▸ TRY IT
Return exactly the lines below, starting with the one that has "causes of R124. -/" and going on through the one that has "(u : Unoffered".

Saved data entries
——
-- ==== Sys2Proof/Laws/Evaluate.lean ====
section
/-! SUPPORT. Every re-evaluation of a step `Arranges` the state: evaluation, the dig rule, creation, releases and the
causes of R124. -/

namespace Sys2Proof.Machine

variable {E : Nat → Prop}

/-- The order in a slot, if there is one, is not yet offered. -/
def Unoffered (s : State) (slot : Nat) : Prop := ∀ o, s.order slot = some o → o.state.unoffered = true

theorem Arranges.keepsUnoffered {s t : State} {slot : Nat} (h : Arranges E s t) (u : Unoffered s slot) :
    Unoffered t slot := by
  intro o' ho'
  cases hs : s.order slot with
  | none => exact h.fresh slot o' hs ho'
  | some o =>
    obtain ⟨o'', ho'', r⟩ := h.order slot o hs
    rw [ho'] at ho''; cases ho''
    exact r.unoffered (u o hs)

/-- The order in a slot may be moved to any state before its offer: the slot is exempt and the order not yet offered. -/
structure Moves (E : Nat → Prop) (s : State) (slot : Nat) : Prop where
  exempt : E slot
  unoffered : Unoffered s slot

theorem Arranges.keepsMoves {s t : State} {slot : Nat} (h : Arranges E s t) (u : Moves E s slot) : Moves E t slot :=
  ⟨u.exempt, h.keepsUnoffered u.unoffered⟩

/-! ### The updates MS makes -/

theorem block_modBlock_rearranged (s : State) (k : Nat) {f : Block → Block} (hf : ∀ b : Block, b.Rearranged (f b)) (j : Nat) :
    (s.block j).Rearranged ((s.modBlock k f).block j) := by
  rw [State.block_modBlock]; split
  · exact hf _
  · exact .refl _

theorem modBlock_arranges (s : State) (k : Nat) {f : Block → Block}
    (hf : ∀ b : Block, b.Rearranged (f b)) :
    Arranges E s (s.modBlock k f) where
  frame := rfl
  order _ o h := ⟨o, h, .refl o⟩
  fresh _ _ h h' := by rw [State.order_modBlock, h] at h'; cases h'
  yard := { SameYard.refl s with block := block_modBlock_rearranged s k hf }

theorem modBay_arranges (s : State) (b : Nat) {f : Bay → Bay} (hf : (s.bay b).Rearranged (f (s.bay b))) :
    Arranges E s (s.modBay b f) where
  frame := rfl
  order _ o h := ⟨o, h, .refl o⟩
  fresh _ _ h h' := by rw [State.order_modBay, h] at h'; cases h'
  yard := { SameYard.refl s with
    bay := fun j => by
      rw [State.bay_modBay]; split
      · rename_i h; rw [h.1]; exact hf
      · exact .refl _ }

theorem modOrder_arranges (s : State) (slot : Nat) {f : Order → Order}
    (hf : ∀ o, s.order slot = some o → o.Rearranged (E slot) (f o)) : Arranges E s (s.modOrder slot f) where
  frame := rfl
  order j o h := by
    rw [State.order_modOrder]; split
    · rename_i e; subst e; exact ⟨f o, by rw [h]; rfl, hf o h⟩
    · exact ⟨o, h, .refl o⟩
  fresh j o' h h' := by
    rw [State.order_modOrder] at h'; split at h'
    · rename_i e; subst e; rw [h] at h'; cases h'
    · rw [h] at h'; cases h'
  yard := { SameYard.refl s with ordersWf := fun h => tmod_wf _ _ h }

theorem closed_rearranged (b : Block) {l : List Nat} (h : srising b.closed = true → srising l = true) :
    b.Rearranged { b with closed := l } := ⟨rfl, id, id, h, fun _ _ h _ => h⟩

theorem setCell_rearranged (b : Block) (r st t : Nat) {c : Option Cell} (hc : ∀ x, c = some x → x.isReserved = true) :
    b.Rearranged (b.setCell r st t c) where
  fields := rfl
  slots h := by cases c; exacts [tdel_wf _ h, tput_wf _ _ h]
  footprints := id
  closed := id
  made key x hx hr := by
    cases c with
    | none =>
      have hx : tget (tdel b.slots (slotKey r st t)) key = some x := hx
      rw [tget_tdel] at hx; split at hx
      · cases hx
      · exact hx
    | some y =>
      have hx : tget (tput b.slots (slotKey r st t) y) key = some x := hx
      rw [tget_tput] at hx; split at hx
      · cases hx; exact absurd ((hc _ rfl).symm.trans hr) (by decide)
      · exact hx

theorem setFootprint_rearranged (b : Block) (r st : Nat) (f : Option Nat) : b.Rearranged (b.setFootprint r st f) where
  fields := rfl
  slots := id
  footprints h := by cases f; exacts [tdel_wf _ h, tput_wf _ _ h]
  closed := id
  made _ _ h _ := h

theorem reserveSlot_arranges (s : State) (k r st t : Nat) (h : Handle) (f : Nat) :
    Arranges E s (s.reserveSlot k r st t h f) := by
  refine modBlock_arranges s k fun b => ?_
  dsimp only; split
  · exact (setCell_rearranged b r st t fun x hx => by cases hx; rfl).trans (setFootprint_rearranged _ r st _)
  · exact setCell_rearranged b r st t fun x hx => by cases hx; rfl

theorem freeSlot_arranges (s : State) (k r st t : Nat) : Arranges E s (s.freeSlot k r st t) := by
  refine modBlock_arranges s k fun b => ?_
  dsimp only; split
  · exact (setCell_rearranged b r st t fun x hx => by cases hx).trans (setFootprint_rearranged _ r st _)
  · exact setCell_rearranged b r st t fun x hx => by cases hx

theorem released_rearranged {e : Prop} (o : Order) : o.Rearranged e { o with reserved := none } :=
  ⟨rfl, id, fun _ => ⟨rfl, .inl rfl⟩, fun _ _ => ⟨rfl, fun _ => rfl⟩⟩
——
▸ RESULT
causes of R124. -/

namespace Sys2Proof.Machine

variable {E : Nat → Prop}

/-- The order in a slot, if there is one, is not yet offered. -/
def Unoffered (s : State) (slot : Nat) : Prop := ∀ o, s.order slot = some o → o.state.unoffered = true

theorem Arranges.keepsUnoffered {s t : State} {slot : Nat} (h : Arranges E s t) (u : Unoffered s slot) :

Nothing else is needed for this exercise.